Survey ‘overdue’ to gauge Big Tech’s market dominance | information age

Big Tech is under the microscope. Photo: Shutterstock

Years after the launch of the Digital Platform Services Survey (DPSI), so-called Big Tech companies are coming under greater scrutiny after the Senate announced a second investigation into their market share, the customer manipulation, vertical integration and the use of proprietary algorithms.

The Standing Senate Committees on the Economy Influence of international digital platforms The survey was tasked with exploring the extent to which large multinational technology companies – Meta, Google, Microsoft, Apple, Amazon and others are implied but not explicitly named – “exercise power and influence in markets and the public debate, to the detriment of Australia”. democracy and users”, Terms of reference Remark.

This includes exploring their market share in providing hardware and software services; their use of vertical integration – the linking of multiple services, products and hardware – as a means of limiting the ability of users “to exercise choice”; and how concentrated market power affects competition, macroeconomic performance, and consumer outcomes.

The survey will explore the transparency of proprietary algorithms used by companies and the extent to which they “manipulate users and user responses, and contribute to greater concentrations of market power” – with an eye to how Stricter regulations could “lead to better outcomes in the public interest”.

The wide-ranging investigation will also explore how Big Tech companies collect and process children’s data for profiling, behavioral advertising or other uses, as well as assessing the effectiveness of recent attempts to regulation of international digital platforms.

Taking stock of the impact of Big Tech companies on the market is “overdue”, NSW Senator Andrew Bragg said when announcing the new survey, noting that “major tech platforms have amassed more more power than any other company in recent history”.

The big five Big Tech platforms, he added, “have more power than the railroads and oil tycoons of the golden age…. The Australian Parliament needs to form a firmer view of what the enormous concentration of power…means for our country.

“We need to have the policy settings in place to protect users and ensure Australians are not taken advantage of by the most powerful corporations in history,” he said, adding that Big Tech platforms “can and must to be our partners in protecting Australians and our interests”.

DPI revisited?

The new survey reflects the growing global concern that Big Tech companies have accumulated too much power and, through the interconnection of complementary services, have created entire ecosystems that capture, analyze and use consumer data at scale.

The US Congress, for example, has assessed law Project as the Digital Platforms Commission Act 2022that would establish a five-person federal agency providing “reasonable oversight and regulation of digital platforms.”

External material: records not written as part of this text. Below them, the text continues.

-- ==== Sys2Proof/Machine/Ops.lean ====
section
/-!
DEFINITION. Ops: the named operations over the state that the meanings share: replacing one part of the state, reading a running
parameter, and raising and clearing events (R479, R480, R613).
-/
namespace Sys2Proof.Machine

/-! Replacing one part of the state. -/

def State.modTime (f : TimeState → TimeState) (s : State) : State := { s with time := f s.time }
def State.modComb (f : CombState → CombState) (s : State) : State := { s with comb := f s.comb }
def State.modLinks (f : List LinkStr → List LinkStr) (s : State) : State := { s with links := f s.links }
def State.modTagCtr (f : Nat → Nat) (s : State) : State := { s with tagCtr := f s.tagCtr }
def State.modForgs (f : List Forager → List Forager) (s : State) : State := { s with forgs := f s.forgs }
def State.modCells (f : List Cell → List Cell) (s : State) : State := { s with cells := f s.cells }
def State.modEst (f : List EstStr → List EstStr) (s : State) : State := { s with est := f s.est }
def State.modSurv (f : SurvState → SurvState) (s : State) : State := { s with surv := f s.surv }
def State.modLearned (f : List (Pair LearnedRec) → List (Pair LearnedRec)) (s : State) : State := { s with learned := f s.learned }
def State.modReg (f : RegState → RegState) (s : State) : State := { s with reg := f s.reg }
def State.modDisp (f : DispState → DispState) (s : State) : State := { s with disp := f s.disp }
def State.modTherm (f : ThermState → ThermState) (s : State) : State := { s with therm := f s.therm }
def State.modGuard (f : Guard → Guard) (s : State) : State := { s with guard := f s.guard }
def State.modCore (f : SafeCore → SafeCore) (s : State) : State := { s with core := f s.core }
def State.modHost (f : HostState → HostState) (s : State) : State := { s with host := f s.host }
def State.modCan (f : CanState → CanState) (s : State) : State := { s with can := f s.can }
def State.modProg (f : ProgState → ProgState) (s : State) : State := { s with prog := f s.prog }
def State.modRecorder (f : RecState → RecState) (s : State) : State := { s with recorder := f s.recorder }
def State.modMem (f : MemState → MemState) (s : State) : State := { s with mem := f s.mem }
def State.modBoot (f : BootState → BootState) (s : State) : State := { s with boot := f s.boot }
def State.modUpd (f : UpdState → UpdState) (s : State) : State := { s with upd := f s.upd }
def State.modBist (f : BistState → BistState) (s : State) : State := { s with bist := f s.bist }
def State.modPwr (f : PwrState → PwrState) (s : State) : State := { s with pwr := f s.pwr }
def State.modOut (f : List Output → List Output) (s : State) : State := { s with out := f s.out }
def State.modFreeCtr (f : Nat → Nat) (s : State) : State := { s with freeCtr := f s.freeCtr }
def State.modPending (f : List Instr → List Instr) (s : State) : State := { s with pending := f s.pending }

/-- The `n`-th element replaced by its image. -/
def updAt {α : Type} (l : List α) (n : Nat) (f : α → α) : List α := l.modify n f

def State.link (s : State) (n : Nat) : LinkStr := s.links.getD n {}
def State.forg (s : State) (j : Nat) : Forager := s.forgs.getD j {}
def State.cell (s : State) (c : Nat) : Cell := s.cells.getD c {}
def State.estr (s : State) (n : Nat) : EstStr := s.est.getD n {}
def State.loop (s : State) (n : Nat) : Loop := s.reg.loops.getD n {}
def State.dstr (s : State) (n : Nat) : DispStr := s.disp.strs.getD n {}
def State.tstr (s : State) (n : Nat) : ThermStr := s.therm.strs.getD n {}

def State.updLink (n : Nat) (f : LinkStr → LinkStr) (s : State) : State := s.modLinks (updAt · n f)
def State.updForg (j : Nat) (f : Forager → Forager) (s : State) : State := s.modForgs (updAt · j f)
def State.updCell (c : Nat) (f : Cell → Cell) (s : State) : State := s.modCells (updAt · c f)
def State.updEst (n : Nat) (f : EstStr → EstStr) (s : State) : State := s.modEst (updAt · n f)
def State.updLoop (n : Nat) (f : Loop → Loop) (s : State) : State :=
  s.modReg fun r => { r with loops := updAt r.loops n f }
def State.updLane (l : Nat) (f : Lane → Lane) (s : State) : State :=
  s.modReg fun r => { r with lanes := updAt r.lanes l f }
def State.updDisp (n : Nat) (f : DispStr → DispStr) (s : State) : State :=
  s.modDisp fun d => { d with strs := updAt d.strs n f }
def State.updTherm (n : Nat) (f : ThermStr → ThermStr) (s : State) : State :=
  s.modTherm fun t => { t with strs := updAt t.strs n f }

/-! Outcomes of a host command. -/

/-- What a command of Table 14-6 or 14-7 gives: the state after it, the status of Table 14-3 and the detail (R389). -/
abbrev CmdOut := State × Nat × Nat

/-- Accepted: status OK. -/
def accept (s : State) : CmdOut := (s, 0, 0)
/-- Answered with a status and no effect. -/
def answer (status detail : Nat) (s : State) : CmdOut := (s, status, detail)

/-- What an opcode of Table 14-6 gives: the state after it, the status, the detail, and the rest of the reply payload (R389, R401). -/
abbrev OpOut := State × Nat × Nat × List Byte

def opOk (s : State) (bs : List Byte) : OpOut := (s, 0, 0, bs)
def opFail (status detail : Nat) (s : State) : OpOut := (s, status, detail, [])

/-- A message or pin action leaves the block. -/
def State.send (o : Output) (s : State) : State := s.modOut (o :: ·)

/-- The next value drawn at random, and the state after drawing it (log 3). -/
def State.draw (s : State) : Nat × State := (Config.random s.freeCtr, s.modFreeCtr (· + 1))

/-! Running parameters (R409, R527). -/

def State.par (s : State) (p : PName) (i : Nat := 0) (j : Nat := 0) : Int := paramIn s.boot.run.params { p := p, i := i, j := j }
def State.parN (s : State) (p : PName) (i : Nat := 0) (j : Nat := 0) : Nat := (s.par p i j).toNat
def State.parB (s : State) (p : PName) (i : Nat := 0) (j : Nat := 0) : Bool := s.par p i j != 0
/-- A float32 parameter as the exact value it stands for. -/
def State.parR (s : State) (p : PName) (i : Nat := 0) : Rat := f32.rat (s.parN p i)

/-- Whether string n is in the bit map of a parameter. -/
def State.parBit (s : State) (p : PName) (n : Nat) : Bool := bit (s.parN p) n

/-! Modes and time. -/

/-- Code of a mode (Table 19-10): 0 Start to 5 Lock-out. -/
def modeCode : Mode → Nat
  | .start => 0 | .commission => 1 | .standby => 2 | .operate => 3 | .service => 4 | .lockout => 5

def modeOfCode : Nat → Option Mode
  | 0 => some .start | 1 => some .commission | 2 => some .standby | 3 => some .operate | 4 => some .service | 5 => some .lockout
  | _ => none

/-- A parameter of mode bits admits the mode in force. -/
def State.modeIn (s : State) (p : PName) : Bool := bit (s.parN p) (modeCode s.boot.mode)

/-- Lengths of R10 in nanoseconds. -/
def tickNs : Nat := 20000
def frameNs : Nat := 10000000
def roundNs : Nat := 1000000000

/-- A change of the plant with the owner that it has (R25). -/
def State.because (p : Plant) (o : Owner) (s : State) : State :=
  s.modRecorder fun r => { r with reasons := (p, o, s.time.now) :: r.reasons.filter (·.1 != p) }

/-- The module runs: Start has ended, or is under way, and nothing holds the main die (R515, R573). -/
def State.up (s : State) : Bool := s.boot.phase == .run || s.boot.phase == .start

def State.running (s : State) : Bool := s.boot.phase == .run

/-- Module time moves on to an instant, never back (R360). -/
def State.at_ (t : Nat) (s : State) : State := s.modTime fun x => { x with now := max x.now t }

/-- Round position r of the running frame (R31). -/
def State.roundPos (s : State) : Nat := s.time.frame % 100

/-- Module time of the boundary of the running frame (R31). -/
def State.frameStart (s : State) : Nat := s.time.frame * frameNs

/-- Work w of Table 2-4 may be done in the running frame: it comes once. -/
def State.workDue (s : State) (w : Nat) : Bool := !s.time.hadWork.contains w
/-- Work w of the running frame is done. -/
def State.workDone (w : Nat) (s : State) : State := s.modTime fun x => { x with hadWork := w :: x.hadWork }

/-! Events. -/

/-- Codes whose Cleared when column reads "recorded only" (event tables of all chapters). -/
def recordedOnly0 : List Nat := [0x2005, 0x2006, 0x200B, 0x200C, 0x200E, 0x1005, 0x100B, 0x100C, 0x100D, 0x100E, 0x3003, 0x3004, 0x3005, 0x3006, 0x3009, 0x300B, 0x300C, 0x3011, 0x3012, 0x3020, 0x3021, 0x3022, 0x3023, 0x3026, 0x3027, 0x3028, 0x3029, 0x302D, 0x302E, 0x302F, 0x4001, 0x4003, 0x4004, 0x4005, 0x400E, 0x400F, 0x4021, 0x4022, 0x4025, 0x4026, 0x4027, 0x4028, 0x402A, 0x402B, 0x402C, 0x402D, 0x402F, 0xA014, 0xA022, 0x5003, 0x5004, 0x5005, 0x5006, 0x5007, 0x5008, 0x500F, 0x5010, 0x5011, 0x5025, 0x5026]
def recordedOnly1 : List Nat := [0x6002, 0x6004, 0x6006, 0x6009, 0x600A, 0x600B, 0x600C, 0x6020, 0x6021, 0x6022, 0x6023, 0x6032, 0x6036, 0x6037, 0x603B, 0x603C, 0x603E, 0x7001, 0x7003, 0x7004, 0x7005, 0x7007, 0x7008, 0x7009, 0x700A, 0x700C, 0x700D, 0x8041, 0x8042, 0x8044, 0x8001, 0x8002, 0x8003, 0x8004, 0x8005, 0x8006, 0x8007, 0x8008, 0x800A, 0x800B, 0x8010, 0x8011, 0x8012, 0x9001, 0x9002, 0x9003, 0x9004, 0x9005, 0x9006, 0x9008, 0x9009, 0x900A, 0x900B, 0x900C, 0x900D, 0x900F, 0x9030, 0x9031, 0x9032, 0x9033]
def recordedOnly2 : List Nat := [0x9035, 0x9037, 0x9038, 0x9039, 0x903B, 0x903C, 0x8051, 0x8052, 0x8053, 0x8054, 0xA044]
def recordedOnly : List Nat := recordedOnly0 ++ recordedOnly1 ++ recordedOnly2

/-- Class of an event code: its top nibble (R479). -/
def evClass (code : Nat) : Nat := code / 0x1000 % 16

/-- A raise in the ring of its class (R479, R480): merged into the newest record of the same code and argument, else the next slot. The second result says that the oldest record was overwritten. -/
def recordRaise (only : Bool) (code arg t : Nat) (r : RecState) : RecState × Bool :=
  let k := evClass code - 1
  let ring := r.rings.getD k []
  match ring with
  | e :: es =>
    if e.code == code && e.arg == arg then
      let e' := { e with repeat_ := min (e.repeat_ + 1) 0xFFFFFFFF, active := !only, lastT := t, lastOps := r.ops, lastPc := r.pc }
      ({ r with rings := updAt r.rings k fun _ => e' :: es }, false)
    else
      let q := r.seq.getD k 0 + 1
      let n : EvRec := { seq := q, code := code, active := !only, arg := arg, repeat_ := 0, firstT := t, firstOps := r.ops, firstPc := r.pc, lastT := t, lastOps := r.ops, lastPc := r.pc }
      let above := decide (3840 ≤ ring.length)
      ({ r with rings := updAt r.rings k fun _ => (n :: ring).take 3840
                seq := updAt r.seq k fun _ => q
                head := updAt r.head k fun h => (h + 1) % 3840
                overwritten := if above then r.overwritten + 1 else r.overwritten
                overRound := r.overRound || above }, above)
  | [] =>
    let q := r.seq.getD k 0 + 1
    let n : EvRec := { seq := q, code := code, active := !only, arg := arg, repeat_ := 0, firstT := t, firstOps := r.ops, firstPc := r.pc, lastT := t, lastOps := r.ops, lastPc := r.pc }
    ({ r with rings := updAt r.rings k fun _ => [n]
              seq := updAt r.seq k fun _ => q
              head := updAt r.head k fun h => if r.seq.getD k 0 == 0 then 0 else (h + 1) % 3840 }, false)

/-- Marks an event as standing raised unless its table says it is recorded only (R480). -/
def markRaised (only : Bool) (code arg : Nat) (r : RecState) : RecState :=
  if only || r.raised.contains (code, arg) then r else { r with raised := (code, arg) :: r.raised }

/-- A raise at the recorder; an overwrite raises 0x8043 in its turn (R479). -/
def raiseRec (only : Bool) (code arg t : Nat) (r : RecState) : RecState :=
  let r1 := recordRaise only code arg t r
  let r2 := markRaised only code arg r1.1
  if r1.2 then
    let r3 := recordRaise false 0x8043 0 t r2
    markRaised false 0x8043 0 (if r3.2 then (recordRaise false 0x8043 0 t r3.1).1 else r3.1)
  else r2

/-- Raises an event with its argument (R479, R613). -/
def State.raise (code arg : Nat) (s : State) : State :=
  s.modRecorder (raiseRec (recordedOnly.contains code) code arg s.time.now)

/-- Raises an event that is recorded only in this use of its code (fourth row of Table 6-6). -/
def State.raiseOnly (code arg : Nat) (s : State) : State :=
  s.modRecorder (raiseRec true code arg s.time.now)

/-- Raises an event that clears after a round without it: its place in the round is noted (event tables). -/
def State.raiseRound (code arg : Nat) (s : State) : State :=
  (s.raise code arg).modRecorder fun r =>
    if r.roundCodes.contains (code, arg) then r else { r with roundCodes := (code, arg) :: r.roundCodes }

/-- An event clears: active of the newest record of its code and argument goes to 0 (R480). -/
def clearRec (code arg : Nat) (r : RecState) : RecState :=
  let k := evClass code - 1
  let rec go : List EvRec → List EvRec
    | [] => []
    | e :: es => if e.code == code && e.arg == arg then { e with active := false } :: es else e :: go es
  { r with rings := updAt r.rings k go, raised := r.raised.filter (· != (code, arg)) }

def State.clear (code arg : Nat) (s : State) : State :=
  if s.recorder.raised.contains (code, arg) then s.modRecorder (clearRec code arg) else s

/-- Clears an event for every argument under which it stands raised. -/
def State.clearAll (code : Nat) (s : State) : State :=
  (s.recorder.raised.filter (·.1 == code)).foldl (fun s e => s.clear e.1 e.2) s

def State.isRaised (code arg : Nat) (s : State) : Bool := s.recorder.raised.contains (code, arg)

/-- Refused by a rule of the owning chapter: the event is raised and answered as detail (R402). -/
def refuse (code arg : Nat) (s : State) : CmdOut := (s.raise code arg, 8, code)

/-- An event argument that carries a reason, cause or function in bits 31:24 (R613). -/
def evArg (cond obj : Nat) : Nat := cond * 0x1000000 + obj % 0x1000000

/-- An event that stands raised while a condition holds: raised when the condition begins to hold, cleared when it ends (log 7). -/
def State.stand (code arg : Nat) (on : Bool) (s : State) : State :=
  if on then (if s.isRaised code arg then s else s.raise code arg) else s.clear code arg

/-- Event of scheduled work that missed its end time, for the subsystem of an event class (R45): the event tables give it no code, so the code is a free value of the class (DESIGN CHOICE, log 37). -/
def overrunCode (cls : Nat) : Nat := cls * 0x1000 + Config.openNat (40 + cls) % 0x1000

/-- Work of a subsystem has missed its end time: recorded, and counted among the missed end times (R45, R585). -/
def State.overrun (cls arg : Nat) (s : State) : State :=
  (s.modPwr fun p => { p with missed := p.missed + 1 }).raiseOnly (overrunCode cls) arg

/-- Folds an operation over a list of objects. -/
def forEach {α : Type} (l : List α) (f : α → State → State) (s : State) : State := l.foldl (fun s a => f a s) s

end Sys2Proof.Machine
end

These platforms, lawmakers warned, “have benefited from the combination of economies of scale, network effects and unique characteristics of the digital marketplace to gain vast power over the economy, society and democracy of states. -United”.

“Digital platforms remain largely unregulated and must write their own rules without meaningful democratic input or accountability.”

Australia’s Parliament has also looked into Big Tech’s market power, with the prosecution PPP launched in 2020 to probe areas such as social media, advertising services and other aspects of a hugely heavy digital services market that is currently run by a “dog breakfast” of regulations.

This investigation has delivered its fifth interim report in September, and is expected to run through 2025 alongside the new Big Tech inquiry – which is currently accepting submissions and delivering its final report on the last parliamentary sitting day of 2023.

Last year another investigation focused on the online harms of social media, while earlier this year a series of Australian agencies joined forces to improve scrutiny of Big Tech companies amid claims that competition on social media is actually on the rise.